- Records from a dataset:
-- Opening Marker --

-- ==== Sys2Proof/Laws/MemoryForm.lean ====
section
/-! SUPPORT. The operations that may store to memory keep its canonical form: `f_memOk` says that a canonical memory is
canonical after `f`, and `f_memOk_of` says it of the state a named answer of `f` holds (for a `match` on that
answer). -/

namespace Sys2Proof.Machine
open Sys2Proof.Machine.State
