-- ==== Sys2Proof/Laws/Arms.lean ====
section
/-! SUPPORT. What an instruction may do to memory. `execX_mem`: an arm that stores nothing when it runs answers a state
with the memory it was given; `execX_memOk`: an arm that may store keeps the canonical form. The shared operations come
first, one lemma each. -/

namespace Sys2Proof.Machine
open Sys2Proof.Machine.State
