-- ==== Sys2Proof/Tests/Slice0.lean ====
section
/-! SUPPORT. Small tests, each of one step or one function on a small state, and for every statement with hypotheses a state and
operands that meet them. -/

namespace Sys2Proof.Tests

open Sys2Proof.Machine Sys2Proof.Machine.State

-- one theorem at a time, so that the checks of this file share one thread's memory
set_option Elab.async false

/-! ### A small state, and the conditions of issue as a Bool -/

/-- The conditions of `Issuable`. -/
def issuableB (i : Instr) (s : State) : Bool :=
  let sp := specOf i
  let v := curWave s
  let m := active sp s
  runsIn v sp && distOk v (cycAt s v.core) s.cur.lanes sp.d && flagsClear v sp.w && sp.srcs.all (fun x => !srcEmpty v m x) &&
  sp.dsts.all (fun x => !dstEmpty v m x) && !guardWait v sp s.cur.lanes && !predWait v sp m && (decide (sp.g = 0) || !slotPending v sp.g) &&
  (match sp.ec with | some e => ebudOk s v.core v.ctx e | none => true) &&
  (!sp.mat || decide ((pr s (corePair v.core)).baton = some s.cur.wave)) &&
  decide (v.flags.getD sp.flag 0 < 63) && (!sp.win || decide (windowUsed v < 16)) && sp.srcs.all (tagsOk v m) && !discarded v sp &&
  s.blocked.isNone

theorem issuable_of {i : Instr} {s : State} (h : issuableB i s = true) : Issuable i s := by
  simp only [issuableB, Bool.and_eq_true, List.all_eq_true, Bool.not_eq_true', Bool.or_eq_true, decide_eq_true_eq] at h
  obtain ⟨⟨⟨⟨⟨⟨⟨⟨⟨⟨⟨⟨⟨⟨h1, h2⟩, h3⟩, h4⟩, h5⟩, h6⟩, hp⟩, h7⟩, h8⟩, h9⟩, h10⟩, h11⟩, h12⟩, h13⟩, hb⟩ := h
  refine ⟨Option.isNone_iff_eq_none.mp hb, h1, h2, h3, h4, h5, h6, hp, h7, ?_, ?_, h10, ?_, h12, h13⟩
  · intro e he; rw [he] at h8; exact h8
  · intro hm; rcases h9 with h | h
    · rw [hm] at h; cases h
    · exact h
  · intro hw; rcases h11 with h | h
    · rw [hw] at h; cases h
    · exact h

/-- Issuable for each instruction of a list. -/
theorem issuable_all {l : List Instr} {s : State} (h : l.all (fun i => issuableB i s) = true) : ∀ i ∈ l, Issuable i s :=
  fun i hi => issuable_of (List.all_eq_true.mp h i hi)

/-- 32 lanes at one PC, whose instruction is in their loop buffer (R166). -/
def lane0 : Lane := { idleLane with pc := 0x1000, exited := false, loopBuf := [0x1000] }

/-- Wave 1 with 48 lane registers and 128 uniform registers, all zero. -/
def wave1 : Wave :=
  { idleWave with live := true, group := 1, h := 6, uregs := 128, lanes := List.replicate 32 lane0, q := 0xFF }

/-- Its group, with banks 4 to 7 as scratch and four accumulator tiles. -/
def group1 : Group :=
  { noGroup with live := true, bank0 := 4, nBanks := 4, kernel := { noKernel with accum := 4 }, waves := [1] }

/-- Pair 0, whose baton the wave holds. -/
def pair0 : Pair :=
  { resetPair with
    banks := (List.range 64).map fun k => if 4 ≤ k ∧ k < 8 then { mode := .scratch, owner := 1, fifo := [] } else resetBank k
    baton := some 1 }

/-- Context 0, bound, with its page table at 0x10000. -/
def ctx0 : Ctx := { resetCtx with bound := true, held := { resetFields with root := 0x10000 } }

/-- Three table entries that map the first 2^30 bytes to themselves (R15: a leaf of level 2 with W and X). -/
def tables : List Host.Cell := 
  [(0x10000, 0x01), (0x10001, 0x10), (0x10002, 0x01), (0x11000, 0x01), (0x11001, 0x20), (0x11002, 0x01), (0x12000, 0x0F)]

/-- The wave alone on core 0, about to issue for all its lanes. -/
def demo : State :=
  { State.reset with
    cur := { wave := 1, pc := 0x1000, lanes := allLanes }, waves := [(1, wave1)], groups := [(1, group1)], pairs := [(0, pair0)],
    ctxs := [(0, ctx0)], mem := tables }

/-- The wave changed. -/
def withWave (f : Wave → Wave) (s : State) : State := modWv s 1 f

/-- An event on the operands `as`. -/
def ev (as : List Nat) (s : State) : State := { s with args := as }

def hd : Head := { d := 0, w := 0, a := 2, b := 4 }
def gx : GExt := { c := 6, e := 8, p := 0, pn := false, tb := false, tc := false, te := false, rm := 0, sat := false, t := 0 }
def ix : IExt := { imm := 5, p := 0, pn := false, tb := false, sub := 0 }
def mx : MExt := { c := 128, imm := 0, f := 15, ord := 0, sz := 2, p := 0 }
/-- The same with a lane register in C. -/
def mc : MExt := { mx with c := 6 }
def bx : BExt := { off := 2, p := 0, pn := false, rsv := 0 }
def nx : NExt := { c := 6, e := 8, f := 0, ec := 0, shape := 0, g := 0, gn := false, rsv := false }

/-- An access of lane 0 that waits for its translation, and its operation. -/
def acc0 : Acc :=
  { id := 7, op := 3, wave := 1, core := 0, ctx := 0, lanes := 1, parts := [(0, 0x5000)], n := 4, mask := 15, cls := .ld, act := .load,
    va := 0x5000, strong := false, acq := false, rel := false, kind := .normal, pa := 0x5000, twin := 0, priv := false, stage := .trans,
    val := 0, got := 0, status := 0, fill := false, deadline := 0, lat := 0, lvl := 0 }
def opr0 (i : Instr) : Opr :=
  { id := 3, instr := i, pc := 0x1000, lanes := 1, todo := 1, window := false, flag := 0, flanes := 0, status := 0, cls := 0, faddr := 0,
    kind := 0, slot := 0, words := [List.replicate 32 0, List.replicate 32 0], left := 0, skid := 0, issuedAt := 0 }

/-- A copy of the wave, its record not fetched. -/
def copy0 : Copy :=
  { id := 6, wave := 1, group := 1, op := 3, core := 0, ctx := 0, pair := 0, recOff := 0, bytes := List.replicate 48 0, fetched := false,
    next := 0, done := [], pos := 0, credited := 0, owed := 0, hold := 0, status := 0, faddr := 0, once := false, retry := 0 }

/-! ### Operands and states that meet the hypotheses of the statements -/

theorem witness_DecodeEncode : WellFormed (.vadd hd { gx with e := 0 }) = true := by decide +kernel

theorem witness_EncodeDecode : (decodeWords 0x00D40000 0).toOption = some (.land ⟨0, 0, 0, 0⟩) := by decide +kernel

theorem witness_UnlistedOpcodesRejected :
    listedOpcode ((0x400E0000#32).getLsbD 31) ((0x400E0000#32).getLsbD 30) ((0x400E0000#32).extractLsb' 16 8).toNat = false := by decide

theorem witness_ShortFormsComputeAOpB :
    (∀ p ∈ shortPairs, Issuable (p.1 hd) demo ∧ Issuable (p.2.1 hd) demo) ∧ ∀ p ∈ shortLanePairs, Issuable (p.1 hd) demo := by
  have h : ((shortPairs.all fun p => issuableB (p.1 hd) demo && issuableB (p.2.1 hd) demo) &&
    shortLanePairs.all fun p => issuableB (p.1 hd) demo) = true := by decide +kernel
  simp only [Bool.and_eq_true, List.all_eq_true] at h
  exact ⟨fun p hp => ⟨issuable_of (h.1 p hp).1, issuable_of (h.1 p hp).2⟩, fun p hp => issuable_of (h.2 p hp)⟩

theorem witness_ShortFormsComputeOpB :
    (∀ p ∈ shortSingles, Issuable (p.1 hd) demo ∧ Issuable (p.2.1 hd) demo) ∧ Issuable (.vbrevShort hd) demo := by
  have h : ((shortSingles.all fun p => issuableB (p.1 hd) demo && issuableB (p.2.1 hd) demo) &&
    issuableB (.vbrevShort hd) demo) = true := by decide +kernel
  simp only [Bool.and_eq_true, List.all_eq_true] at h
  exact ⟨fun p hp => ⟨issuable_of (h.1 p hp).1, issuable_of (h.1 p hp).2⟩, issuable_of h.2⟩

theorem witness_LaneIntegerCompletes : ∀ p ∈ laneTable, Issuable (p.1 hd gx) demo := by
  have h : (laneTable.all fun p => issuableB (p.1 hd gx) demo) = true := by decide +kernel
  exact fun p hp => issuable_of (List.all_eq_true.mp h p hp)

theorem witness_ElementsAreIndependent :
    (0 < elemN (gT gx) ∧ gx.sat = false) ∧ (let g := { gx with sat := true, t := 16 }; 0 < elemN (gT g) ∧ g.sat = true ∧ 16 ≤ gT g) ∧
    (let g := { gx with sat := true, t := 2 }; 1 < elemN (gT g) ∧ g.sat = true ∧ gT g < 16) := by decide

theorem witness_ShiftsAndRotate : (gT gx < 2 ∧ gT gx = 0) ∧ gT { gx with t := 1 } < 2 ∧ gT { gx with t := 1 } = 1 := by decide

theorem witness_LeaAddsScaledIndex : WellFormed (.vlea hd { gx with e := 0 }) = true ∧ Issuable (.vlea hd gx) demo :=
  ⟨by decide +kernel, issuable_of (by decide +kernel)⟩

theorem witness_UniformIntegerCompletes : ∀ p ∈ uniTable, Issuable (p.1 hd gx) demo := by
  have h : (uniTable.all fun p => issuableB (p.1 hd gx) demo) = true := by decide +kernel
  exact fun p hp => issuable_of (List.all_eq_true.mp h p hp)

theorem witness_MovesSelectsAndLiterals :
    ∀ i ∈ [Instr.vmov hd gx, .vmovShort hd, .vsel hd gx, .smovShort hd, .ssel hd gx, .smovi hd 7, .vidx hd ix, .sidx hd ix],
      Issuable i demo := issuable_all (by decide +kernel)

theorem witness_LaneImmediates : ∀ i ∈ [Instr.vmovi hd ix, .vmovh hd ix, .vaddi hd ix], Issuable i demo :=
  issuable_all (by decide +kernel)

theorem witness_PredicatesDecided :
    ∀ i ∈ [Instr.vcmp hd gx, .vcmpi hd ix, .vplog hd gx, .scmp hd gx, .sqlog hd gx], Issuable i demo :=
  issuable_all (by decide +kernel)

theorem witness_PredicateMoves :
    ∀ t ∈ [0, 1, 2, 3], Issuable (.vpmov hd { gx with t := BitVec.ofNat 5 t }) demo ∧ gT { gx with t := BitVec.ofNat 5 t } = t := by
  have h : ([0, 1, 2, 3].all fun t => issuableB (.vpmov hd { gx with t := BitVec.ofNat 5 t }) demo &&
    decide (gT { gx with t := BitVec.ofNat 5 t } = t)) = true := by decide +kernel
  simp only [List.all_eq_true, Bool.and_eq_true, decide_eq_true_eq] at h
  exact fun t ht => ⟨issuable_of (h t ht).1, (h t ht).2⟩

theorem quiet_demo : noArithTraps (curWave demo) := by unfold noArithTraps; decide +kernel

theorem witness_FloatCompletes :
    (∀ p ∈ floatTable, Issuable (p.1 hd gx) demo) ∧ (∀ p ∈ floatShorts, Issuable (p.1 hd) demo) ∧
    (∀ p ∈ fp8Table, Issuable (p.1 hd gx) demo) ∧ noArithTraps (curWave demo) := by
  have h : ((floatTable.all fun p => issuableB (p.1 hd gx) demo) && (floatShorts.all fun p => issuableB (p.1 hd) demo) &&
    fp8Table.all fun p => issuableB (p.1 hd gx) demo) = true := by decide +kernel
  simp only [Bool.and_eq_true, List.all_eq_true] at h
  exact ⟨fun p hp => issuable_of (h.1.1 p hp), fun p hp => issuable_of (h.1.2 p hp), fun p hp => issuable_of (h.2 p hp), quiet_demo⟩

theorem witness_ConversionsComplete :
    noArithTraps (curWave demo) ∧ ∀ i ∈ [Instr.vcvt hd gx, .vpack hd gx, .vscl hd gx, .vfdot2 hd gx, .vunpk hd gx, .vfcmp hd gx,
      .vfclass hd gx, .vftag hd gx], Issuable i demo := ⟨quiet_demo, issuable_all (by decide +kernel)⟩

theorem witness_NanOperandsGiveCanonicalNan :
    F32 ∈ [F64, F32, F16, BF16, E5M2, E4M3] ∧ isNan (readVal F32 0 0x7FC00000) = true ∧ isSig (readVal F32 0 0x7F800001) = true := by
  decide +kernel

-- Closing Marker --

- Task description: All that belongs in the answer is the run of lines above from the line containing "kind := 0, slot" through the line containing "bytes := List.replicate", exactly as written.

- Expected answer:
    kind := 0, slot := 0, words := [List.replicate 32 0, List.replicate 32 0], left := 0, skid := 0, issuedAt := 0 }

/-- A copy of the wave, its record not fetched. -/
def copy0 : Copy :=
  { id := 6, wave := 1, group := 1, op := 3, core := 0, ctx := 0, pair := 0, recOff := 0, bytes := List.replicate 48 0, fetched := false,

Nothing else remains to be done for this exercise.